HAH!!  No sympathy from me!  My wife has the same allergy, and we have FOUR cats (and two of THOSE are "Maine Coons", weighing in at 25 lbs, more or less) - and a Mastiff!!  None of them are allowed in the bedroom (or me EITHER, when I'm covered in sawdust) - where we have a good air filter running 24/7.  It works (for her - for me, not so much - I'm a cabinetmaker, I'm covered in sawdust MOST of the time!).

Besides which - there is nothing more majestic than snow covered mountains - like the ones you can see in the pictures I took from my back door!

Nice photos, Gunner 98 - but no sympathy!


----------



## the 48th regulator (26 Dec 2007)

Woohoo,

Alrighty,

Let's fire this bad boy up!!!!


Christmas is over in Kilarney, however, there still is life left in the contest.  Go on over to this link  and vote for a phenomenal piece of art that depicts the life of our Canadian soldier on tour at this time of the season!! 

Cheers and joyous Kwanza!

dileas

tess


----------



## PMedMoe (28 Dec 2007)

No, no, no!!!  Vote for this picture, because you all know how you really feel about the season!!!


----------



## Klc (31 Dec 2007)

NO! Click on THIS shameless plug! It delivers on it's empty promises SO much more and makes you feel EXTRA full of holiday cheer.  ;D


----------



## gaspasser (31 Dec 2007)

Mike Baker said:
			
		

> HO HO HO ;D


Could've smiled...or is that your usual smiling-happy face  ???   ;D 





			
				Klc said:
			
		

> NO! Click on THIS shameless plug!
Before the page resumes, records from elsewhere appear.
-- ==== Sys2Proof/Machine/Core.lean ====
section
/-! DEFINITION. The part as the host runs it. -/

def Sys2Proof.core : Host.Core :=
  { State := Sys2Proof.Machine.State, Fault := Sys2Proof.Machine.Fault, Refusal := Sys2Proof.Machine.Refusal,
    step := Sys2Proof.Machine.step, reset := Sys2Proof.Machine.State.reset }
end

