-- ==== Sys2Proof/Certificates/Slice0/Obligations.lean ====
section
/-! DEFINITION. The statements for the provers: what the numbered rules say that each command does, and the laws that every step
keeps. Every command has a statement whose conclusion is the next state that it ends in. -/

section

open Sys2Proof Sys2Proof.Machine

/-- A step runs the command at the front of the queue, or passes a millisecond on an empty queue (00 Conventions; 01 section 1.2;
log entry 2). -/
def Obligations.StepsRunCommandsOrPassAMillisecond : Prop :=
  (∀ (c : Instr) (rest : List Instr) (s : State),
     step { s with pending := c :: rest } = exec c { s with pending := rest }) ∧
  (∀ s : State, s.pending = [] →
     step s = .next (if s.cfl.part = .running then
       { s with
         time := s.time + 1
         cau.staging := s.cau.staging.map (fun st => { st with force := st.force.tick })
         asu.agingMs := s.asu.agingMs + 1
         odu.ool := s.odu.ool.map (Option.map (fun o => { o with wait := o.wait.map (· - 1) }))
         tmu.silenceMs := s.tmu.silenceMs + 1
         tmu.presenceMs := s.tmu.presenceMs + 1 }
     else { s with time := s.time + 1 }))

/-- Right after a power-on reset the part holds the values the spec gives (02 section 2.7; 03 section 3.6; 04 section 4.9; 05
section 5.6; 06 section 6.9; 08 section 8.6; 09 section 9.3; 10 section 10.2). -/
def Obligations.ResetStateHoldsTheSpecValues : Prop :=
  State.reset.time = 0 ∧ State.reset.cfl.part = .configuring ∧ State.reset.cfl.resetHeld = true ∧ State.reset.cfl.fault = .none ∧
    State.reset.cfl.inForce = none ∧ State.reset.rxc.reception = none ∧
    State.reset.rxc.counts = { burstsGood := 0, checkFailures := 0, foreignBursts := 0, orphanFragments := 0, duplicateCalls := 0,
                               strayReadbacks := 0 } ∧
    State.reset.cau.sense = .clear ∧ State.reset.cau.occupancy = 0 ∧ State.reset.cau.average = 0 ∧ State.reset.cau.crowded = false ∧
    State.reset.cau.crowdedHeard = false ∧ State.reset.cau.rate = 0 ∧ State.reset.cau.credit = 0 ∧ State.reset.cau.staging = none ∧
    State.reset.cau.onAir = none ∧ State.reset.cau.access = .idle ∧ State.reset.cau.gateOpen = false ∧
    State.reset.cau.allstopRequest = none ∧ State.reset.cau.generator = none ∧
    State.reset.asu.contexts = List.replicate 24 none ∧ State.reset.asu.rcq = [] ∧ State.reset.asu.exq = [] ∧
    State.reset.bpl.free = List.finRange 128 ∧ State.reset.bpl.held = [] ∧
    State.reset.odu.ool = List.replicate 8 none ∧ State.reset.odu.rsq = [] ∧ State.reset.odu.rbq = [] ∧ State.reset.odu.callNumber = 0 ∧
    State.reset.tmu.peers = [] ∧
    State.reset.stu.causes = { radioStop := false, allstop := false, supervision := false, noHolder := false, cab := false,
                               terminal := false } ∧
    State.reset.stu.lastAllstop = none ∧ State.reset.stu.hold = false ∧ State.reset.stu.repeatCount = 0 ∧
    State.reset.stu.seriesTeam = none ∧
    State.reset.tpt.mask = { rcq := true, exq := true, rsq := true, causesChanged := true, allstopHeard := true } ∧
    State.reset.tpt.flags = { causesChanged := false, allstopHeard := false, exqOverflow := false, ownNumberHeard := false,
                              peerTableFull := false } ∧
    State.reset.pins = { stopd := true, interrupt := false, key := false } ∧ State.reset.pending = []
It delivers on it's empty promises SO much more and makes you feel EXTRA full of holiday cheer.  ;D


Now to TOP that off, you should've had a photo of your favourite DS...or better yet..knowing CFSCE {LOL} his gf!  Sorry, had to add that one in.   ;D
My votes are pending... HNY


----------



## Mike Baker (31 Dec 2007)

BYT Driver said:
			
		

> Could've smiled...or is that your usual smiling-happy face  ???   ;D


That's my War Face ;D


----------



## gaspasser (31 Dec 2007)

Aaaah, scary {best Achmed voice} ;D


----------



## Mike Baker (31 Dec 2007)

BYT Driver said:
			
		

> Aaaah, scary {best Achmed voice} ;D


----------



## Mike Bobbitt (1 Jan 2008)

Ok folks, last chance to vote before we declare a winner!


----------



## Trinity (1 Jan 2008)

Whoops.. Little late..  Added an entry for your amusement.
Came out as guest though....  :-\


----------



## Mike Bobbitt (2 Jan 2008)

Well folks, we have a winner, and it's none other than... RCR Grunt! Congratulations on winning *both* contests! Here's the winning entry:








Cheers
Mike


----------



## the 48th regulator (2 Jan 2008)

Congrats and Pro Patria RCR Grunt!!

That definately is a good pic.

dileas

tess


----------



## PMedMoe (2 Jan 2008)

Noticed he had the most votes when I looked last night!!  Congrats on winning both, RCR Grunt!  Now maybe you should run out and get a lottery ticket.......


----------



## RCR Grunt (2 Jan 2008)

Thanks everybody!

And I already have that lottery ticket.


----------



## armyvern (2 Jan 2008)

RCR Grunt said:
			
		

> Thanks everybody!
> 
> And I already have that lottery ticket.



Congrats,

Aren't those singing penguins irritating? I got one from my kids. Batteries -- are OUT!!


----------



## Nfld Sapper (2 Jan 2008)

Mike Bobbitt said:
			
		

> Well folks, we have a winner, and it's none other than... RCR Grunt! Congratulations on winning *both* contests! Here's the winning entry:
> 
> 
> 
> ...



Now that's what I call a "deadly" christmas tree  ;D


----------



## Mike Baker (2 Jan 2008)

Congrats RCR Grunt!!


----------